Abdelwahab, qui avait pris sa protection, avait été impressionné par la voix de son
jeune concurrent. Il a même été dit d'après un journal marocain qu'Abdelwahab a abandonné la chanson pour se consacrer a la composition dès l'émergence de Halim en tant que superstar. Une grande
amitié se liera entre lui et Abdelhalim, et fondent même avec l'avocat Magdi el Amroussi la maison de disques Soutelphan en 1961; Abdelhalim était aussi l'ami du grand chanteur Farid el Atrache.
En revanche, le rossignol a connu la dispute avec deux stars de la chanson arabe, Oum Kalthoum et Warda el Djazaïra.
Abdelhalim était aussi un grand ami du président égyptien Gamal Abdel Nasser; il a connu le succès à l'époque de la révolution
nassérienne, et faisait partie des préférés du président. Abdelhalim a interprété plusieurs chansons patriotiques et chantait lors des fêtes qui célébraient l'anniversaire de la
révolution.Abdel Halim ne s'est jamais marié, mais des rumeurs persistantes parlent d'un mariage secret avec l'actrice
Souad Hosni qui aurait duré six ans. Les amis d'Abdel Halim et de Souad Hosni continuent toujours aujourd'hui à nier ce mariage. Souad se suicide le 21 juin 2001, à l'anniversaire d'Abdel
Halim.
Quand il était jeune, il est tombé amoureux d'une jeune fille avec laquelle il voulait
se marier. Mais les parents n'ont pas donné leur accord. Quatre ans après, les parents ont donné leur permission pour le mariage, mais elle meurt d'une maladie juste avant le mariage. Abdel Halim
ne s'en est jamais remis, et il a consacré ses plus tristes chansons à cette femme, dont Fi Youm, Fi Shahr, Fi Sana et Qariat el-Fingan.
Il meurt le 30 mars 1977 au King's College Hospital de Londres, des suites de cette
bilharziose qui l'a affecté dès 1940 après une baignade dans le Nil, et dont il souffrira chroniquement à partir de 1955. Des milliers de personnes ont assisté à son enterrement au Caire, ce sont
les plus grandes funérailles d'Égypte après celles du président Nasser et de la chanteuse Oum Khalsoum. Quatre femmes se sont suicidées à l'annonce de sa mort.
Le chanteur Jay-Z reprend en 1999 la musique de la chanson
Khosara pour sa chanson Big Pimpin.
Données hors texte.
/-- The premises of `Obligations.MonitorAnswers` hold together, clause by clause. -/
theorem witness_MonitorAnswers :
    -- Ln0
    (up.on = true ∧ [65].length ≤ 320 ∧ up.lineBytes + [65].length ≤ 2048 ∧
      (stampItem 84 5 [65] [65].length up).snd.inputRefused (stampItem 84 5 [65] [65].length up).fst = none) ∧
    -- Ln0r
    (stLn0r.on = true ∧ [65].length ≤ 320 ∧ stLn0r.lineBytes + [65].length ≤ 2048 ∧
      (stampItem 84 5 [65] [65].length stLn0r).snd.inputRefused (stampItem 84 5 [65] [65].length stLn0r).fst = some 1) ∧
    -- Ln1
    (up.on = true ∧ 320 < (List.replicate 321 65).length) ∧
    -- Ln r
    (stLnr.monOn = true ∧ stLnr.svc.held = false ∧ stLnr.svc.load = none ∧
      stLnr.svc.lines = [Item.mk (itm 84 (asc ['C', 'H', 'A', 'L'])).uid (itm 84 (asc ['C', 'H', 'A', 'L'])).stamp (itm 84 (asc ['C', 'H', 'A', 'L'])).vertex (itm 84 (asc ['C', 'H', 'A', 'L'])).seq (itm 84 (asc ['C', 'H', 'A', 'L'])).epoch 15 (itm 84 (asc ['C', 'H', 'A', 'L'])).data (itm 84 (asc ['C', 'H', 'A', 'L'])).len (itm 84 (asc ['C', 'H', 'A', 'L'])).vid (itm 84 (asc ['C', 'H', 'A', 'L'])).pcp (itm 84 (asc ['C', 'H', 'A', 'L'])).tagged (itm 84 (asc ['C', 'H', 'A', 'L'])).verified (itm 84 (asc ['C', 'H', 'A', 'L'])).tc (itm 84 (asc ['C', 'H', 'A', 'L'])).flow (itm 84 (asc ['C', 'H', 'A', 'L'])).res (itm 84 (asc ['C', 'H', 'A', 'L'])).rule] ∧
      monLine (Item.mk (itm 84 (asc ['C', 'H', 'A', 'L'])).uid (itm 84 (asc ['C', 'H', 'A', 'L'])).stamp (itm 84 (asc ['C', 'H', 'A', 'L'])).vertex (itm 84 (asc ['C', 'H', 'A', 'L'])).seq (itm 84 (asc ['C', 'H', 'A', 'L'])).epoch 15 (itm 84 (asc ['C', 'H', 'A', 'L'])).data (itm 84 (asc ['C', 'H', 'A', 'L'])).len (itm 84 (asc ['C', 'H', 'A', 'L'])).vid (itm 84 (asc ['C', 'H', 'A', 'L'])).pcp (itm 84 (asc ['C', 'H', 'A', 'L'])).tagged (itm 84 (asc ['C', 'H', 'A', 'L'])).verified (itm 84 (asc ['C', 'H', 'A', 'L'])).tc (itm 84 (asc ['C', 'H', 'A', 'L'])).flow (itm 84 (asc ['C', 'H', 'A', 'L'])).res (itm 84 (asc ['C', 'H', 'A', 'L'])).rule).data = some (MonCmd.chal, []) ∧
      stLnr.monMay MonCmd.chal = false) ∧
    -- ident
    (stident.monReady MonCmd.ident [] = true) ∧
    -- help
    (sthelp.monReady MonCmd.help [] = true) ∧
    -- status
    (ststatus.monReady MonCmd.status [] = true) ∧
    -- bank
    (stbank.monReady MonCmd.bank [] = true) ∧
    -- baud
    (stbaud.monReady MonCmd.baud [asc ['9', '6', '0', '0']] = true ∧
      decArg (asc ['9', '6', '0', '0']) = some (baudRates.getD 0 0)) ∧
    -- revert
    (strevert.svc.rateAt = some 0 ∧ strevert.monOn = true ∧ 0 + 10000000000 ≤ strevert.now) ∧
    -- echo
    (stecho.monReady MonCmd.echo [[79, 78]] = true) ∧
    -- echo2
    (stecho2.monReady MonCmd.echo [[79, 70, 70]] = true) ∧
    -- flog
    (stflog.monReady MonCmd.flog [] = true) ∧
    -- rd
    (hexArg (asc ['0']) = some 0 ∧ hexArg (asc ['5']) = some 5 ∧ hexArg (asc ['F', 'F']) = some 255 ∧ 0 % 4 = 0 ∧
      (pageOf 0).isSome = true ∧ farWindow 0 = none ∧ strd.monReady MonCmd.rd [asc ['0']] = true ∧
      (readReg strd.monReq 0 strd).fst = Rsp.ok) ∧
    -- wr
    (hexArg (asc ['1', '8', '0']) = some 384 ∧ hexArg (asc ['5']) = some 5 ∧ hexArg (asc ['F', 'F']) = some 255 ∧
      384 % 4 = 0 ∧ (pageOf 384).isSome = true ∧ farWindow 384 = none ∧
      stwr.monReady MonCmd.wr [asc ['1', '8', '0'], asc ['5']] = true ∧
      (writeAny stwr.monReq 384 5 stwr).snd.power.resetDue = false) ∧
    -- wr2
    (hexArg (asc ['1', '8', '1', '0', '7', '0']) = some 0x181070 ∧ hexArg (asc ['5']) = some 5 ∧
      hexArg (asc ['F', 'F']) = some 255 ∧ 0x181070 % 4 = 0 ∧ (pageOf 0x181070).isSome = true ∧ farWindow 0x181070 = none ∧
      stwr2.monReady MonCmd.wr [asc ['1', '8', '1', '0', '7', '0'], asc ['5']] = true ∧
      (writeAny stwr2.monReq 0x181070 5 stwr2).snd.power.resetDue = false) ∧
    -- mw
    (hexArg (asc ['1', '8', '0']) = some 384 ∧ hexArg (asc ['5']) = some 5 ∧ hexArg (asc ['F', 'F']) = some 255 ∧
      384 % 4 = 0 ∧ (pageOf 384).isSome = true ∧ farWindow 384 = none ∧
      stmw.monReady MonCmd.mw [asc ['1', '8', '0'], asc ['F', 'F'], asc ['5']] = true ∧
      (writeAny stmw.monReq 384 (merged (stmw.oldWord stmw.monReq 384) 255 5) stmw).snd.power.resetDue = false) := by
  and_intros <;> decide +kernel
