/-- What the issue of a row can come to (R239, R240): nothing, a library program's whole run, a fault before the effect, or the effect. -/
theorem latOp_cases (op mask : Nat) (f : State → Job → W32 → LatRes) {c x : Nat} {s : State} {j : Job} (hj : s.jobAt c x = some j) :
    latOp op mask f c x s = s ∨ (∃ k, latOp op mask f c x s = libDone c k j (setJob c x none (tookTurn c x s))) ∨
      (∃ i code u, u.ctxs = s.ctxs ∧ latOp op mask f c x s = settleJob c x i (.fault code) u) ∨
      latOp op mask f c x s = settleJob c x j.spent (f (issuing c x s) j.spent (s.nextWord j)) (issuing c x s) := by
  unfold latOp
  rw [hj]
  dsimp only
  split
  · exact .inl rfl
  split
  · next k _ =>
    split
    · exact .inr (.inl ⟨k, rfl⟩)
    · exact .inl rfl
  split
  · exact .inr (.inr (.inl ⟨j, 7, s, rfl, rfl⟩))
  split
  · exact .inr (.inr (.inl ⟨j, 9, s, rfl, rfl⟩))
  split
  · exact .inr (.inr (.inl ⟨j.spent, 1, tookTurn c x s, rfl, rfl⟩))
  split
  · exact .inl rfl
  split
  · exact .inl rfl
  · next r hr =>
    split
    · exact .inr (.inr (.inl ⟨j.spent, 1, issuing c x s, issuing_ctxs c x s, rfl⟩))
    · exact .inr (.inr (.inr rfl))

/-- A row of which no result changes the flags leaves those of a job that stays. -/
theorem latRow_flags {op mask : Nat} {f : State → Job → W32 → LatRes} {c x : Nat} {s t : State} {j k : Job}
    (hf : ∀ s j w, (f s j w).keeps j.flags) (hj : s.jobAt c x = some j) (h : latRow op mask f c x s = .next t) (hk : t.jobAt c x = some k) :
    k.flags = j.flags := by
  have kept (hk : s.jobAt c x = some k) : k.flags = j.flags := congrArg Job.flags (Option.some.inj (hk.symm.trans hj))
  rw [jobAt_ran h] at hk
  obtain ⟨-, ho⟩ | ⟨-, ho⟩ := only_cases (s.coreOn && decide ((s.cell c).st = .inService)) (latOp op mask f c x) s
  · rw [ho] at hk
    obtain hl | ⟨n, hl⟩ | ⟨i, code, u, hu, hl⟩ | hl := latOp_cases op mask f hj
    · rw [hl] at hk
      exact kept hk
    · rw [hl] at hk
      rw [jobAt_of_ctxs (libDone_ctxs _ _ _ _), State.jobAt_setJob] at hk
      cases hk
    · rw [hl] at hk
      exact settleJob_flags (r := .fault code) trivial ((jobAt_of_ctxs hu c x).trans hj) hk
    · rw [hl] at hk
      have hr : (f (issuing c x s) j.spent (s.nextWord j)).keeps j.flags := hf _ j.spent _
      exact settleJob_flags hr ((jobAt_of_ctxs (issuing_ctxs c x s) c x).trans hj) hk
  · rw [ho] at hk
    exact kept hk

/-! ## Every row but the four -/

theorem keeps_ret (s : State) (j : Job) (rd : Nat) (v : W32) : (ret s j rd v).keeps j.flags := rfl

/-- A fault ends the job, so that a guard takes nothing from what keeps the flags. -/
theorem keeps_unless {c : Prop} [Decidable c] {code : Nat} {r : LatRes} {fl : LatFlags} (h : r.keeps fl) :
    (if c then .fault code else r).keeps fl := by
  split
  · trivial
  · exact h

theorem keeps_jumpTo (s : State) (j : Job) (target : Int) : (jumpTo s j target).keeps j.flags := by
  unfold jumpTo
  split <;> trivial

theorem keeps_latCpy (s : State) (j : Job) (w : W32) : (latCpy s j w).keeps j.flags := by
  unfold latCpy
  extract_lets d a n
  split
  · rfl
  · exact keeps_unless (keeps_unless rfl)

theorem keeps_latRule (s : State) (j : Job) (w : W32) : (latRule s j w).keeps j.flags := by
  unfold latRule
  extract_lets n tan a seq
  split
  · trivial
  · exact keeps_unless (keeps_unless rfl)

/-- XREQ adds its request to the job, whether it is answered anew or as before (R245, R246). -/
theorem keeps_latXreq (s : State) (j : Job) (w : W32) : (latXreq s j w).keeps j.flags := by
  unfold latXreq
  extract_lets a d idx j'
  refine keeps_unless ?_
  split
  · trivial
  · split <;> rfl

/-- Every row of the table but CMP, CMPI, SRD and XWAIT issues an instruction of which no result changes the flags (R236). -/
theorem exec_keeping_row {i : Instr} {c : CellNo} {x : Ctx} (hi : i.latAt = some (c, x)) (hs : i.setsFlags = false) :
    ∃ op mask f, (∀ s, exec i s = latRow op mask f c x s) ∧ ∀ s j w, (f s j w).keeps j.flags := by
  have row {op mask : Nat} {f : State → Job → W32 → LatRes} {c' : CellNo} {x' : Ctx} (hi : some (c', x') = some (c, x))
      (hexec : ∀ s, exec i s = latRow op mask f c' x' s) (hf : ∀ s j w, (f s j w).keeps j.flags) :
      ∃ op mask f, (∀ s, exec i s = latRow op mask f c x s) ∧ ∀ s j w, (f s j w).keeps j.flags := by
    cases hi
    exact ⟨op, mask, f, hexec, hf⟩
  cases i with
  | latCmp | latCmpi | latSrd | latXwait => cases hs
  | latAdd | latSub | latAnd | latOr | latXor | latShl | latShr | latSar | latMul | latBswap | latAddi | latAndi | latOri | latXori | latShli
  | latShri | latSari | latMovi | latLui | latClz | latWget | latSpos =>
    exact row hi (fun _ => rfl) fun _ _ _ => keeps_ret _ _ _ _
  | latDone | latDrop | latAbort => exact row hi (fun _ => rfl) fun _ _ _ => trivial
  | latCnt => exact row hi (fun _ => rfl) fun _ _ _ => rfl
  | latExt | latIns | latWset | latSskip | latSseek => exact row hi (fun _ => rfl) fun _ _ _ => keeps_unless rfl
  | latLdc | latEmit => exact row hi (fun _ => rfl) fun _ _ _ => keeps_unless (keeps_unless rfl)
  | latSel | latMeta =>
    refine row hi (fun _ => rfl) fun s j w => ?_
    split
    · trivial
    · rfl
  | latLdw | latSto | latLdo | latLd | latSt =>
    refine row hi (fun _ => rfl) fun s j w => ?_
    simp only [latLdw, latSto, latLdo, latLd, latSt]
    split
    · trivial
    · exact keeps_unless rfl
  | latCpy => exact row hi (fun _ => rfl) keeps_latCpy
  | latB =>
    refine row hi (fun _ => rfl) fun s j w => ?_
    split
    · trivial
    · split
      · exact keeps_jumpTo _ _ _
      · rfl
  | latCall => exact row hi (fun _ => rfl) fun s j _ => keeps_unless (keeps_jumpTo s { j with stack := (j.pc + 1) :: j.stack } _)
  | latRet =>
    refine row hi (fun _ => rfl) fun s j w => ?_
    split
    · trivial
    · next l _ => exact keeps_jumpTo s { j with stack := l } _
  | latJr => exact row hi (fun _ => rfl) fun _ _ _ => keeps_jumpTo _ _ _
  | latDbnz =>
    refine row hi (fun _ => rfl) fun s j w => ?_
    extract_lets v i
    split
    · exact keeps_jumpTo s i _
    · rfl
  | latXreq => exact row hi (fun _ => rfl) keeps_latXreq
  | latRule => exact row hi (fun _ => rfl) keeps_latRule
  | _ => cases hi

/-- Settles O26: the compares by `latRow_issues` and `cmpFlags_eq`, SRD and XWAIT by what each leaves of its job, and every other row of the
table by `latRow_flags`. -/
theorem latticeFlags : Obligations.LatticeFlags := by
  unfold Obligations.LatticeFlags
  refine ⟨fun c x s j => ⟨fun h => ?_, fun h => ?_⟩, condOf_table, fun c x s j => ⟨fun h hsize => ?_, fun h hdone => ?_⟩, ?_⟩
  · have hrun := exec_latCmp h
    rw [cmpFlags_eq] at hrun
    exact hrun
  · have hrun := exec_latCmpi h
    rw [fSimm_eq, cmpFlags_eq] at hrun
    exact hrun
  · obtain ⟨k, hrun, hk⟩ := latSrd_run (j := j.spent) (issuing c x s) hsize
    exact ⟨_, latRow_issues (by decide) h hrun, k, issued_jobAt _ _ _ _, hk⟩
  · exact ⟨_, latRow_issues (by decide) h (latXwait_run _ _ hdone), _, issued_jobAt _ _ _ _, rfl⟩
  · intro i c x s t j k hi hs hj ht hk
    obtain ⟨op, mask, f, hexec, hf⟩ := exec_keeping_row hi hs
    exact latRow_flags hf hj ((hexec s).symm.trans ht) hk

end Sys2Proof.Machine
end

section
/-! PROOF. Keep bits and the reset of a facet (R442, R443, R542, R579). A facet reset ends the reads that wait in the facet's windows (R459). One of
them may be the last operation of another facet's frame whose write of PWR_RESET_CMD waits for the reply: the reply goes out, the device is reset,
and with it go the keep bits of all facets. -/

namespace Sys2Proof.Machine

/-- The state that a command leaves. -/
def leftBy (s : State) (i : Instr) : State :=
  match exec i s with
  | .next t => t
  | _ => s

/-- A frame of F0 that asks for a device reset and then reads through the aperture of window 0. -/
def resetThenFarRead : OctExec :=
  { id := 7, sess := 0, facet := 0, peer := false, rank := 0, sid := 0, epoch := 0, stamp := 0, vertex := 8, seqNo := 1, itemSeq := 0, crc := 0,
    stop := false, dst := ⟨8, [], none, none⟩, ops := [⟨2, 1, 0, A.pwrResetCmd, [0x1A5C3]⟩, ⟨1, 1, 0, 0x128040, []⟩], done := [], held := false,
    stale := false, resets := false }

/-- The processor runs, F2 and F3 keep, window 0 is F2's and its peer is UP; the frame of F0 is about to execute. -/
def twoFacetsKeep : State :=
  { State.reset with
    mp := .running
    regs := RegFile.write [] A.wakFacetKeep 0xC
    live := { State.reset.live with regs := RegFile.write State.reset.live.regs (A.brgWinCtrl 0) 0x201 }
    accord := { State.reset.accord with peers := [(0, { PeerSt.reset with state := 1 })] }
    octRun := [resetThenFarRead] }

/-- The frame has asked for the reset and waits for its far read, and F2 has asked for its own reset. -/
def resetOwed : State := [Instr.octWrite 7, .octRead 7, .facetReset 2 0x102].foldl leftBy twoFacetsKeep

/-- The reset of F2, as it is asked for in `resetOwed`. -/
def resetOfF2 : FacetReset := ⟨2, 0, 0, none⟩

theorem resetOwed_premises :
    resetOwed.coreOn = true ∧ resetOwed.facetReset = some resetOfF2 ∧ (∀ p ∈ resetOwed.flying, p.2.item.facet ≠ resetOfF2.facet) ∧
      tst (resetOwed.reg A.wakFacetKeep) 3 = true := by
  and_intros <;> decide +kernel

/-- The reset of F2 answers the far read, the frame of F0 has its reply, and the device reset that follows (cause 4) clears the keep bit of F3. -/
theorem resetOwed_loses_keep :
    (facetResetDone resetOfF2 resetOwed).power.cause = 4 ∧
      tst ((facetResetDone resetOfF2 resetOwed).reg A.wakFacetKeep) 3 = false := by
  and_intros <;> decide +kernel

/-- What a facet reset that completes leaves in WAK_FACET_KEEP is what its steps leave there. -/
theorem completes_facetResetComplete {s : State} {r : FacetReset} (hon : s.coreOn = true) (hr : s.facetReset = some r) (keep : Nat → Bool) :
    Completes (exec .facetResetComplete s) (fun t => ∀ g < 32, tst (t.reg A.wakFacetKeep) g = keep g) ↔
      ∀ g < 32, tst ((facetResetDone r s).reg A.wakFacetKeep) g = keep g := by
  show Completes (execFacetResetComplete s) _ ↔ _
  unfold execFacetResetComplete
  rw [hr]
  dsimp only
  rw [hon, only_true, completes_ran]
  generalize facetResetDone r s = t
  exact Iff.rfl

/-- Refutes O48: the reset of F2 in `resetOwed` clears the keep bit of F3, against the clause of R542 that it clears no other. -/
theorem not_powerModesChange : ¬ Obligations.PowerModesChange := by
  unfold Obligations.PowerModesChange
  rintro ⟨-, hreset, -⟩
  obtain ⟨hon, hr, hflying, hkept⟩ := resetOwed_premises
  obtain ⟨-, hlost⟩ := resetOwed_loses_keep
  have hbits := (completes_facetResetComplete hon hr _).1 (hreset resetOwed resetOfF2 hon hr (by decide) hflying)
  have hbit := hbits 3 (by decide)
  rw [hlost, hkept] at hbit
  exact absurd hbit (by decide)

end Sys2Proof.Machine
end

section
/-! PROOF. Failed unlocks and the cells of their lines (R116, R609). An executed line lets its input record go, and the cells of the record come off
the count of its facet, BUF_Fn_USE. The model keeps the facet as a plain number, and the counts lie apart by a stride, so that the count of a number
far beyond F15 is a register of another page. The device has sixteen facets, and no arrival of a line gives such a number; but the statement is
about every state, and has no premise on the input records. -/

namespace Sys2Proof.Machine

/-- The number of which `A.bufFuse` is SVC_UNLOCK_FAILS. -/
def strayFacet : Nat := (A.svcUnlockFails - A.bufFuse 0) / 4

/-- The line `UNLOCK V 5`. -/
def unlockLine : Item :=
  { Item.nil with uid := 1, vertex := 84, facet := strayFacet, data := MonCmd.unlock.text ++ [0x20, 0x56, 0x20, 0x35], len := 10 }

/-- The processor runs and that line waits for the monitor; its input record holds one cell. -/
def strayLine : State :=
  { State.reset with
    mp := .running
    inputs := [{ id := 0, uid := 1, vertex := 84, facet := strayFacet, cells := 1, refs := 1 }]
    svc := { MonitorSt.reset with lines := [unlockLine] } }

theorem strayLine_premises :
    strayLine.monReady .unlock [[0x56], [0x35]] = true ∧ strayLine.svc.refuseUntil ≤ strayLine.now := by
  and_intros <;> decide +kernel

/-- The failure is counted, and then the cell of the line comes off the count. -/
theorem strayLine_uncounted :
    strayLine.reg A.svcUnlockFails = 0 ∧ (leftBy strayLine (.monUnlock false)).reg A.svcUnlockFails = 0 := by
  and_intros <;> decide +kernel

/-- What holds of the completion of a command holds of the state that it leaves. -/
theorem leftBy_of_completes {s : State} {i : Instr} {P : State → Prop} (h : Completes (exec i s) P) : P (leftBy s i) := by
  obtain ⟨t, ht, hP⟩ := h
  unfold leftBy
  rw [ht]
  exact hP

/-- Refutes O57: an UNLOCK that fails in `strayLine` leaves SVC_UNLOCK_FAILS at zero, against the clause that it counts one. -/
theorem not_unlockNeedsTheKey : ¬ Obligations.UnlockNeedsTheKey := by
  unfold Obligations.UnlockNeedsTheKey
  intro h
  obtain ⟨-, hunlock, -⟩ := h strayLine
  obtain ⟨hready, hopen⟩ := strayLine_premises
  obtain ⟨hbefore, hafter⟩ := strayLine_uncounted
  obtain ⟨-, hfails, -⟩ := hunlock [0x56] [0x35] 2 hready (.inr ⟨rfl, rfl⟩)
  obtain ⟨-, -, -, -, hcount, -⟩ := leftBy_of_completes (hfails hopen)
  rw [hbefore, hafter] at hcount
  exact absurd hcount (by decide)

end Sys2Proof.Machine
end

section
/-! PROOF. Counters of code RC and the header registers of a page (R369, R621, R630, R631, R634): what a read of one word is once the rights are
judged, what a taken write of a header register does, and the clauses from these. -/

namespace Sys2Proof.Machine

/-! ## The header rows of the register map (R618) -/

theorem farWindow_near {addr : Nat} {p : PageRef} (hp : pageOf addr = some p) (hkind : p.kind ≠ .aperture) : farWindow addr = none := by
  unfold farWindow
  rw [hp]
  exact if_neg fun h => hkind h.1

theorem regRow_header {addr : Nat} {p : PageRef} (hp : pageOf addr = some p) (hoff : addr % 0x1000 < 0x40) :
    regRow addr = RegMap.header.find? (fun r => r.covers (addr % 0x1000)) := by
  unfold regRow
  rw [hp]
  exact if_pos hoff

/-- No header register is a counter, so the counters of a page lie in its block. -/
theorem counter_in_block {addr : Nat} {p : PageRef} {r : RegRow} (hp : pageOf addr = some p) (hr : regRow addr = some r) (hrc : r.acc = .rc) :
    0x40 ≤ addr % 0x1000 := by
  have header_no_counter : ∀ r ∈ RegMap.header, r.acc ≠ .rc := by decide
  refine Nat.le_of_not_lt fun hoff => ?_
  rw [regRow_header hp hoff] at hr
  exact header_no_counter r (List.mem_of_find?_eq_some hr) hrc

/-! ## A read that is permitted (R422) -/

theorem openHeader_mayRead {off : Nat} (q : Req) (p : PageRef) (s : State) (h : openHeader off = true) : s.mayRead q p off = true := by
  unfold State.mayRead
  exact if_pos (.inr h)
En 2006 sort un film dans le quel Ahmed Zaki incarne son ami Halim; après son décès d'un cancer pendant le tournage en 2005, c'est son fils
qui finira le tournage. La chaine MBC a, elle, difusé pendant le mois du ramadan 2006 un feuilleton qui retrace la vie de cette légende. C'est dire la popularité et l'intérêt que suscite
Abdelhalim, 30 ans après sa mort prématurée qui avait plongé dans la tristesse des milliers de fans.
Il nous reste de lui quelque 300 chansons d'amour pour la plupart, mais aussi
religieuses et patriotiques. Il a également tourné 16 films, dont le dernier "Abi fawq el shajara" est sorti en 1969. A noter que sa maladie l'a empêché de tourner d'autres longs
métrages.
Ses chansons les plus célèbres sont "zay el hawa", "gana el hawa",
"ahwak", "fatet ganbina", "sawah", "bilomoni leih", "nebtedi mnin el hikaya" ou encore l'immense "qariat el fingan" (N.Qabbani et M.Mougy).
Cette chanson fait parler une sorte de voyante, qui s'adresse a un jeune homme, lui parlant de sa vie, de sa bien aimée qu'il cherchera toute sa vie mais qu'il ne trouvera jamais. Cet ultime et
célèbre succès de Halim, interprété en 1976, illustre le tragique destin de l'artiste.
Parmi ses chansons patriotiques, il y a "Nasser ya horeya" (dédiée au président
Nasser), "al watan al akbar""bil ahdhan" ou encore "ehna el shaab".